WHAT TO WORK ON:
The expected answer holds every line from the first line of the data below through the line containing "lastProd : Nat", exactly as written, and no other line.
------ INFORMATION GIVEN ------
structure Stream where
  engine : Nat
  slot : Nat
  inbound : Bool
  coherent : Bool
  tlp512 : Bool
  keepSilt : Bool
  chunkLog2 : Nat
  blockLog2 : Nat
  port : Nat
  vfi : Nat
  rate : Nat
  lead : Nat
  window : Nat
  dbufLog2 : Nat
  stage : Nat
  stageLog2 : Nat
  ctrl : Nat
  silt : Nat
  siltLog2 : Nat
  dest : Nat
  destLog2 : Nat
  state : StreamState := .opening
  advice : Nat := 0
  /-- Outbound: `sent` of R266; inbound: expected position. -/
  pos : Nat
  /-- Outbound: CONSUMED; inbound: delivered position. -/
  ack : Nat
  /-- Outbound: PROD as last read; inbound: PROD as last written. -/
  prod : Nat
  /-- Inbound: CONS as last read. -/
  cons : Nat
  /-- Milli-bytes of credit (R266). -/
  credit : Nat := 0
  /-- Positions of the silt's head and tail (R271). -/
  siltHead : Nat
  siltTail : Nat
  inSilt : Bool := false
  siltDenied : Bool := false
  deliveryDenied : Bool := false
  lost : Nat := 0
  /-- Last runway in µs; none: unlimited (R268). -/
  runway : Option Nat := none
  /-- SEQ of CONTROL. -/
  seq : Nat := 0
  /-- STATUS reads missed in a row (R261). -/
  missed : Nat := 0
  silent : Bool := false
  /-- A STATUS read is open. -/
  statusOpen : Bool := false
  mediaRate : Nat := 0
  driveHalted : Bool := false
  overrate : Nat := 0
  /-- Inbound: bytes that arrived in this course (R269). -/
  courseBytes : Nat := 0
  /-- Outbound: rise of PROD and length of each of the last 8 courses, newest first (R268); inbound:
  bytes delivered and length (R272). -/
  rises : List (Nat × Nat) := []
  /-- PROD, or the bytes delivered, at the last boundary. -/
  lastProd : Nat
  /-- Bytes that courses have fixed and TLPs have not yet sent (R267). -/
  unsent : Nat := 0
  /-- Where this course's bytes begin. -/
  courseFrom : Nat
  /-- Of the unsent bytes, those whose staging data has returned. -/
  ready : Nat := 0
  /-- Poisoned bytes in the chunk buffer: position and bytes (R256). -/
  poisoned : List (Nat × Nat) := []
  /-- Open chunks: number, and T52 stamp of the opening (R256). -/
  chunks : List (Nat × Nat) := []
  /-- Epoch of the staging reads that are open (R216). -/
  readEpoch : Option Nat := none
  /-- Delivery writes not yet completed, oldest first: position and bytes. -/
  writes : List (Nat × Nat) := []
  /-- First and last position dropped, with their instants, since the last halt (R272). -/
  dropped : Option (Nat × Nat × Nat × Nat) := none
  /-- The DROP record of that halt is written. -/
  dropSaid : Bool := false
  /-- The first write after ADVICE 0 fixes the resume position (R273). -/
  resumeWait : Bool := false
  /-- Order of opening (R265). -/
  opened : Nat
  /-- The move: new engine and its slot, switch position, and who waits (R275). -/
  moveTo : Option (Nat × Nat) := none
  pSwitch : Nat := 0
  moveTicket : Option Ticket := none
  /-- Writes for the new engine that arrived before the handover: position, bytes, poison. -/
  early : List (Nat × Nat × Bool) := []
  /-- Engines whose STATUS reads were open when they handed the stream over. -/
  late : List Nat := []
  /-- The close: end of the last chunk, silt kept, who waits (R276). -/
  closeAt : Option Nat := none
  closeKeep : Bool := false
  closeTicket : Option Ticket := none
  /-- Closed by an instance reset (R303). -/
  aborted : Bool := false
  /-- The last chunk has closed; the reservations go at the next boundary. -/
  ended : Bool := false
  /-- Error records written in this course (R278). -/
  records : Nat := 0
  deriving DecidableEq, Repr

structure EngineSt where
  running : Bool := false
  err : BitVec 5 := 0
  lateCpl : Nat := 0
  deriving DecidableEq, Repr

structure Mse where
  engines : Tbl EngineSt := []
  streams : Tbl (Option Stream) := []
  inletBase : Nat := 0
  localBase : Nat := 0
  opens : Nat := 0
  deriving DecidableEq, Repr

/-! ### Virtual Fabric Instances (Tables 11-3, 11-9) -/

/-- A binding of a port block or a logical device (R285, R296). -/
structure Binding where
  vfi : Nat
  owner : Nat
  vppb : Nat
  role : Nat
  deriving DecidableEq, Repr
------
WRITTEN SOLUTION:
structure Stream where
  engine : Nat
  slot : Nat
  inbound : Bool
  coherent : Bool
  tlp512 : Bool
  keepSilt : Bool
  chunkLog2 : Nat
  blockLog2 : Nat
  port : Nat
  vfi : Nat
  rate : Nat
  lead : Nat
  window : Nat
  dbufLog2 : Nat
  stage : Nat
  stageLog2 : Nat
  ctrl : Nat
  silt : Nat
  siltLog2 : Nat
  dest : Nat
  destLog2 : Nat
  state : StreamState := .opening
  advice : Nat := 0
  /-- Outbound: `sent` of R266; inbound: expected position. -/
  pos : Nat
  /-- Outbound: CONSUMED; inbound: delivered position. -/
  ack : Nat
  /-- Outbound: PROD as last read; inbound: PROD as last written. -/
  prod : Nat
  /-- Inbound: CONS as last read. -/
  cons : Nat
  /-- Milli-bytes of credit (R266). -/
  credit : Nat := 0
  /-- Positions of the silt's head and tail (R271). -/
  siltHead : Nat
  siltTail : Nat
  inSilt : Bool := false
  siltDenied : Bool := false
  deliveryDenied : Bool := false
  lost : Nat := 0
  /-- Last runway in µs; none: unlimited (R268). -/
  runway : Option Nat := none
  /-- SEQ of CONTROL. -/
  seq : Nat := 0
  /-- STATUS reads missed in a row (R261). -/
  missed : Nat := 0
  silent : Bool := false
  /-- A STATUS read is open. -/
  statusOpen : Bool := false
  mediaRate : Nat := 0
  driveHalted : Bool := false
  overrate : Nat := 0
  /-- Inbound: bytes that arrived in this course (R269). -/
  courseBytes : Nat := 0
  /-- Outbound: rise of PROD and length of each of the last 8 courses, newest first (R268); inbound:
  bytes delivered and length (R272). -/
  rises : List (Nat × Nat) := []
  /-- PROD, or the bytes delivered, at the last boundary. -/
  lastProd : Nat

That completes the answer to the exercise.